### [Task brief]
Copy the data exactly from the line that contains "ih => rwa [Ctc.follow, hto]" through the line that contains "theorem channelPulse_ignores (i", keeping both end lines and leaving out everything else.

BEGIN Data for this task

theorem Ctc.reaches_of_leadsTo (c : Ctc) (j : CtcIx) (n : Nat) (i : CtcIx) (h : c.leadsTo j n i = true) :
    c.Reaches i j := by
  induction n generalizing i with
  | zero =>
    obtain rfl : i = j := of_decide_eq_true h
    exact .here i
  | succ n ih =>
    rw [Ctc.leadsTo, Bool.or_eq_true, decide_eq_true_iff] at h
    rcases h with rfl | h
    · exact .here i
    · split at h
      · next k hk => exact .link i k j hk (ih k h)
      · cases h

theorem Ctc.leadsTo_of_reaches (c : Ctc) {i j : CtcIx} (h : c.Reaches i j) : c.leadsTo j 4 i = true := by
  induction h with
  | here a => rw [Ctc.leadsTo, decide_eq_true rfl, Bool.true_or]
  | link a k b hk _ ih =>
    refine c.leadsTo_four_of_five a b ?_
    rw [Ctc.leadsTo, hk, Bool.or_eq_true]
    exact .inr ih

/-- The search over four links finds exactly the channels reached (41_ctc.md R155). -/
theorem Ctc.leadsTo_iff_reaches (c : Ctc) (i j : CtcIx) : c.leadsTo j 4 i = true ↔ c.Reaches i j :=
  ⟨c.reaches_of_leadsTo j 4 i, c.leadsTo_of_reaches⟩

/-- The two ends of a link between different channels. -/
theorem Ctc.link_of_ne (c : Ctc) {a b : CtcIx} (h : a ≠ b) :
    c.link a b =
      (c.setCh a { c.ch a with cascadeTo := some b }).setCh b { c.ch b with cascadeFrom := some a } := by
  rw [Ctc.link, Ctc.ch_setCh_ne _ _ _ _ h.symm]

theorem exec_ctcConnectCascade (a b : CtcIx) (s : State) :
    exec (.ctcConnectCascade a b) s =
      if s.ctcOperated || !s.ctc.linkAllowed a b then .refused .badCascade
      else .next ((s.setCtc (s.ctc.link a b)).returning .unit) := rfl

/-- Settles O24: a link is made exactly when no CTC operation has run and `linkAllowed` holds, clause by clause. -/
theorem connectCascadeLinksOrRefuses : Obligations.ConnectCascadeLinksOrRefuses := by
  unfold Obligations.ConnectCascadeLinksOrRefuses
  intro s a b
  rw [exec_ctcConnectCascade]
  constructor
  · intro hop hne hto hfrom hreach
    have hlead : s.ctc.leadsTo a 4 b = false := by
      rw [← Bool.not_eq_true, Ctc.leadsTo_iff_reaches]
      exact hreach
    have hallowed : s.ctc.linkAllowed a b = true := (s.ctc.linkAllowed_iff a b).mpr ⟨hne, hto, hfrom, hlead⟩
    rw [if_neg (by simp [hop, hallowed]), s.ctc.link_of_ne hne]
    rfl
  · intro h
    have hrefused : (s.ctcOperated || !s.ctc.linkAllowed a b) = true := by
      rw [Bool.or_eq_true, Bool.not_eq_true', ← Bool.not_eq_true, Ctc.linkAllowed_iff, ← Bool.not_eq_true,
        Ctc.leadsTo_iff_reaches]
      tauto
    rw [if_pos hrefused]

end Sys2Proof.Machine

/-! PROOFS. The zero-crossing of a cascaded channel (41_ctc.md R146 to R151, R154). -/

namespace Sys2Proof.Machine

/-! ## The bound of a cascade (41_ctc.md R154; log 10) -/

/-- A bound that the links below a channel do not reach is as good as the next one. -/
theorem trigger_succ_of_follow (n : Nat) (j : CtcIx) (c : Ctc) (h : c.follow n j = none) :
    trigger (n + 1) j c = trigger n j c := by
  induction n generalizing j c with
  | zero => cases h
  | succ n ih =>
    rcases trigger_spec n j c with ⟨hl, he⟩ | ⟨hl, ht, he⟩ | ⟨hl, ht, he⟩
    · rw [he, trigger_of_unloaded (n + 1) j c hl]
    · rw [he, trigger_of_timer (n + 1) j c hl ht]
    · rw [he, trigger_of_counter (n + 1) j c hl ht]
      have hlinks (v : CtcChannel) (hv : v.cascadeTo = (c.ch j).cascadeTo) (i : CtcIx) :
          ((c.setCh j v).ch i).cascadeTo = (c.ch i).cascadeTo := by
        rw [Ctc.ch_setCh]
        split
        · next hi => rw [hi, hv]
        · rfl
      have hstart : (c.ch j).start.cascadeTo = (c.ch j).cascadeTo := by rw [CtcChannel.start_spec]
      rcases decrement_spec (trigger n) j (c.setCh j (c.ch j).start) with ⟨hc, hd⟩ | ⟨hc, hd⟩
      · rw [hd, decrement_of_above _ j _ hc]
      · rw [hd, decrement_of_last _ j _ hc]
        rcases zeroCrossing_spec (trigger n) j (c.setCh j (c.ch j).start) with ⟨hf, hz⟩ | ⟨k, hk, hz⟩
        · rw [hz, zeroCrossing_of_free _ j _ hf]
        · have hfollow : c.follow n k = none := by
            have hto : (c.ch j).cascadeTo = some k := by rw [← hk, hlinks _ hstart]
            rwa [Ctc.follow, hto] at h
          have hcongr := Ctc.follow_congr c
            ((c.setCh j (c.ch j).start).setCh j ((c.setCh j (c.ch j).start).ch j).reloaded)
            (fun i => by
              rw [Ctc.setCh_setCh]
              exact hlinks _ (by rw [CtcChannel.reloaded, Ctc.ch_setCh_self]; exact hstart) i) n k
          rw [hz, zeroCrossing_of_linked _ j k _ hk, ih k _ (hcongr.trans hfollow)]

/-- The links below a successor are one shorter than those below the channel. -/
theorem Ctc.follow_three_of_wiredOk {c : Ctc} (h : c.WiredOk) {i j : CtcIx} (hto : (c.ch i).cascadeTo = some j) :
    c.follow 3 j = none := by
  have hfour := h.2 i (CtcIx.mem_all i)
  rwa [Ctc.follow, hto] at hfour

/-- Links that can be made close no cycle, so that no channel is its own successor. -/
theorem Ctc.ne_of_wiredOk {c : Ctc} (h : c.WiredOk) {i j : CtcIx} (hto : (c.ch i).cascadeTo = some j) : i ≠ j := by
  rintro rfl
  have hall (n : Nat) : c.follow n i ≠ none := by
    induction n with
    | zero => nofun
    | succ n ih => rwa [Ctc.follow, hto]
  exact hall 4 (h.2 i (CtcIx.mem_all i))

/-! ## What a trigger keeps of each channel -/

theorem CtcChannel.pendingLoadValue_relation :
    CountingRelation fun c d => d.pendingLoadValue = c.pendingLoadValue where
  refl _ := rfl
  trans h k := k.trans h
  start c _ := by rw [CtcChannel.start_spec]
  count _ _ := rfl
  reload _ := rfl

/-- Counting makes no channel heed clock pulses: only a loaded timer would, and it is not one that ignores them. -/
theorem CtcChannel.ignoresPulses_relation : CountingRelation fun c d => c.IgnoresPulses → d.IgnoresPulses where
  refl _ := id
  trans h k := k ∘ h
  start c hl := by
    rintro ⟨hp, ht | ⟨-, hn⟩⟩
    · rw [CtcChannel.start_spec]
      exact ⟨hp, .inl ht⟩
    · exact absurd hn hl
  count _ _ := id
  reload _ := id

theorem CtcChannel.IgnoresPulses.idle {c : CtcChannel} (h : c.IgnoresPulses) : c.Idle := by
  obtain ⟨hp, ht | ⟨hr, -⟩⟩ := h
  · exact ⟨hp, .inr ht⟩
  · exact ⟨hp, .inl hr⟩

/-- A channel that ignores clock pulses ignores them after the pulse of any channel too. -/
theorem channelPulse_ignores (i k : CtcIx) (c : Ctc) (h : (c.ch k).IgnoresPulses) :
    ((channelPulse i c).1.ch k).IgnoresPulses := by
  by_cases hk : k = i
  · subst hk
    rw [channelPulse_of_idle k c h.idle]
    exact h
  · have hother (v : CtcChannel) : ((c.setCh i v).ch k).IgnoresPulses := by
      rw [Ctc.ch_setCh_ne _ _ _ _ hk]
      exact h
    rcases channelPulse_spec i c with ⟨v, -, he⟩ | ⟨-, -, -, -, he⟩ | ⟨-, -, -, -, he⟩ | ⟨-, -, he⟩ <;> rw [he]
    · exact hother _
    · exact hother _
    · exact CtcChannel.ignoresPulses_relation.decrement (CtcChannel.ignoresPulses_relation.trigger _) i _ k (hother _)
    · exact h

/-! ## One clock pulse with two channels that heed it (41_ctc.md R146) -/

/-- With the others ignoring clock pulses, a clock pulse is that of the one channel. -/
theorem ctcPulse_of_one (i : CtcIx) (c : Ctc) (h : ∀ k, k ≠ i → (c.ch k).IgnoresPulses) :
    ctcPulse c = channelPulse i c :=
  ctcPulse_of_only i c (fun k hk => (h k hk).idle) fun k hk => (channelPulse_ignores i k c (h k hk)).idle

/-- With the others ignoring clock pulses, a clock pulse is that of the lower channel and then of the higher one. -/
theorem ctcPulse_of_two (i j : CtcIx) (hij : i.toNat < j.toNat) (c : Ctc)
    (h : ∀ k, k ≠ i → k ≠ j → (c.ch k).IgnoresPulses) : ctcPulse c = andThen (channelPulse i) (channelPulse j) c := by
  have h0 (k : CtcIx) (hi : k ≠ i) (hj : k ≠ j) := channelPulse_of_idle k c (h k hi hj).idle
  have h1 (k : CtcIx) (hi : k ≠ i) (hj : k ≠ j) :=
    channelPulse_of_idle k (channelPulse i c).1 (channelPulse_ignores i k c (h k hi hj)).idle
  have h2 (k : CtcIx) (hi : k ≠ i) (hj : k ≠ j) :=
    channelPulse_of_idle k (channelPulse j (channelPulse i c).1).1
      (channelPulse_ignores j k _ (channelPulse_ignores i k c (h k hi hj))).idle
  unfold ctcPulse andThen
  cases i <;> cases j
  case c0.c1 => simp [h2 .c2, h2 .c3]
  case c0.c2 => simp [h1 .c1, h2 .c3]
  case c0.c3 => simp [h1 .c1, h1 .c2]
  case c1.c2 => simp [h0 .c0, h2 .c3]
  case c1.c3 => simp [h0 .c0, h1 .c2]
  case c2.c3 => simp [h0 .c0, h0 .c1]
  all_goals exact absurd hij (by decide)

/-! ## The crossing -/

/-- The channel after its zero-crossing at a clock pulse (41_ctc.md R148, R150). -/
def CtcChannel.crossed (c : CtcChannel) (v : Nat) : CtcChannel :=
  { c with
    prescaler := 0
    counter := v
    interruptRequested := c.interruptRequested || c.interruptEnabled }

/-- A crossing timer with a successor reloads, requests, triggers its successor and emits its event last. -/
theorem channelPulse_of_linkedCrossing {i j : CtcIx} {c : Ctc} {v : Nat} (h : (c.ch i).Crossing)
    (hv : (c.ch i).counterInit = some v) (hto : (c.ch i).cascadeTo = some j) :
    channelPulse i c =
      ((trigger cascadeDepth j (c.setCh i ((c.ch i).crossed v))).1,
        (trigger cascadeDepth j (c.setCh i ((c.ch i).crossed v))).2 ++ [.zeroCrossing i]) := by
  obtain ⟨hp, hr, ht, hperiod, hc⟩ := h
  rcases channelPulse_spec i c with ⟨w, hw, -⟩ | ⟨-, -, -, hd, -⟩ | ⟨-, -, -, -, he⟩ | ⟨-, hi, -⟩
  · simp [hp] at hw
  · exact absurd hd (Nat.not_lt.mpr hperiod)
  · rw [he, decrement_of_last _ i _ (by simpa using hc), zeroCrossing_of_linked _ i j _ (by simpa using hto),
      Ctc.ch_setCh_self, Ctc.setCh_setCh, CtcChannel.reloaded_of_loaded { c.ch i with prescaler := 0 } v hv]
    rfl
  · simp [hr, ht] at hi

theorem channelPulse_of_pending {j : CtcIx} {c : Ctc} {w : Nat} (h : (c.ch j).pendingLoadValue = some w) :
    channelPulse j c = (c.setCh j ((c.ch j).loadedWith w), []) := by
  rw [channelPulse, h]
  rfl

theorem channelPulse_of_prescaling {j : CtcIx} {c : Ctc} (hp : (c.ch j).pendingLoadValue = none)
    (hr : (c.ch j).running = true) (ht : (c.ch j).timerMode = true) (h : (c.ch j).prescaler + 1 < (c.ch j).period) :
    channelPulse j c = (c.setCh j { c.ch j with prescaler := (c.ch j).prescaler + 1 }, []) := by
  rw [channelPulse, hp, hr, ht]
  exact if_neg (Nat.not_le.mpr h)

theorem CtcChannel.one_lt_period (c : CtcChannel) : 0 + 1 < c.period := by
  unfold CtcChannel.period
  split <;> decide

theorem Ctc.setCh_comm (c : Ctc) {i j : CtcIx} (h : i ≠ j) (u v : CtcChannel) :
    (c.setCh i u).setCh j v = (c.setCh j v).setCh i u := by
  refine Ctc.eq_of_ch _ _ (by simp only [Ctc.setCh_vector]) fun k => ?_
  simp only [Ctc.ch_setCh]
  split
  · next hk => rw [if_neg (hk ▸ h.symm)]
  · rfl

/-- A trigger of a running timer changes nothing. -/
theorem trigger_of_runningTimer (n : Nat) (j : CtcIx) (c : Ctc) (hr : (c.ch j).running = true)
    (ht : (c.ch j).timerMode = true) : trigger (n + 1) j c = (c, []) := by
  by_cases hl : (c.ch j).counterInit = none
  · exact trigger_of_unloaded n j c hl
  · rw [trigger_of_timer n j c hl ht, CtcChannel.start, if_pos hr, Ctc.setCh_ch]

/-- A run of the CTC with an event after those of another run, whatever the CTC was before. -/
theorem State.ctcRun_withEvent (s : State) (c d : Ctc) (r : Ctc × List Event) (e : Event) :
    s.ctcRun (d, r.2 ++ [e]) =
      { ({ s with ctc := c } : State).ctcRun r with
        ctc := d
        trace := (({ s with ctc := c } : State).ctcRun r).trace ++ [e] } := by
  simp only [State.ctcRun, State.emit, State.setCtc, State.markCtc, State.returning, List.append_assoc]

theorem exec_ctcExternalPulses_one (i : CtcIx) (s : State) :
    exec (.ctcExternalPulses i 1) s = .next (s.ctcRun (trigger cascadeDepth i s.ctc)) := by
  rw [exec_ctcExternalPulses, repeatPulse_one]

section
variable {s : State} {i j : CtcIx} {v : Nat} (hwired : s.ctc.WiredOk) (hcross : (s.ctc.ch i).Crossing)
  (hv : (s.ctc.ch i).counterInit = some v) (hto : (s.ctc.ch i).cascadeTo = some j)
  (hothers : ∀ k, k ≠ i → k ≠ j → (s.ctc.ch k).IgnoresPulses)
include hcross hv hto hothers

/-- The successor ignores clock pulses: the one pulse it takes is its trigger. -/
theorem ctcPulse_crossing_of_ignoring (hj : (s.ctc.ch j).IgnoresPulses) :
    ctcPulse s.ctc =
      ((trigger cascadeDepth j (s.ctc.setCh i ((s.ctc.ch i).crossed v))).1,
        (trigger cascadeDepth j (s.ctc.setCh i ((s.ctc.ch i).crossed v))).2 ++ [.zeroCrossing i]) := by
  rw [← channelPulse_of_linkedCrossing hcross hv hto]
  refine ctcPulse_of_one i s.ctc fun k hk => ?_
  by_cases hkj : k = j
  · exact hkj ▸ hj
  · exact hothers k hk hkj

include hwired

/-- A lower successor takes its own pulse first. -/
theorem ctcPulse_crossing_of_lower {w : CtcChannel} (hlt : j.toNat < i.toNat)
    (hj : channelPulse j s.ctc = (s.ctc.setCh j w, [])) :
    ctcPulse s.ctc =
      ((trigger cascadeDepth j ((s.ctc.setCh i ((s.ctc.ch i).crossed v)).setCh j w)).1,
        (trigger cascadeDepth j ((s.ctc.setCh i ((s.ctc.ch i).crossed v)).setCh j w)).2 ++ [.zeroCrossing i]) := by
  have hne := Ctc.ne_of_wiredOk hwired hto
  have hch : (s.ctc.setCh j w).ch i = s.ctc.ch i := Ctc.ch_setCh_ne _ _ _ _ hne
  have hcrossing := channelPulse_of_linkedCrossing (c := s.ctc.setCh j w) (by rw [hch]; exact hcross)
    (by rw [hch]; exact hv) (by rw [hch]; exact hto)
  rw [hch, ← Ctc.setCh_comm _ hne] at hcrossing
  rw [ctcPulse_of_two j i hlt s.ctc fun k hkj hki => hothers k hki hkj, andThen, hj, hcrossing]
  rfl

END Data for this task

### [Task answer]
    | succ n ih => rwa [Ctc.follow, hto]
  exact hall 4 (h.2 i (CtcIx.mem_all i))

/-! ## What a trigger keeps of each channel -/

theorem CtcChannel.pendingLoadValue_relation :
    CountingRelation fun c d => d.pendingLoadValue = c.pendingLoadValue where
  refl _ := rfl
  trans h k := k.trans h
  start c _ := by rw [CtcChannel.start_spec]
  count _ _ := rfl
  reload _ := rfl

/-- Counting makes no channel heed clock pulses: only a loaded timer would, and it is not one that ignores them. -/
theorem CtcChannel.ignoresPulses_relation : CountingRelation fun c d => c.IgnoresPulses → d.IgnoresPulses where
  refl _ := id
  trans h k := k ∘ h
  start c hl := by
    rintro ⟨hp, ht | ⟨-, hn⟩⟩
    · rw [CtcChannel.start_spec]
      exact ⟨hp, .inl ht⟩
    · exact absurd hn hl
  count _ _ := id
  reload _ := id

theorem CtcChannel.IgnoresPulses.idle {c : CtcChannel} (h : c.IgnoresPulses) : c.Idle := by
  obtain ⟨hp, ht | ⟨hr, -⟩⟩ := h
  · exact ⟨hp, .inr ht⟩
  · exact ⟨hp, .inl hr⟩

/-- A channel that ignores clock pulses ignores them after the pulse of any channel too. -/
theorem channelPulse_ignores (i k : CtcIx) (c : Ctc) (h : (c.ch k).IgnoresPulses) :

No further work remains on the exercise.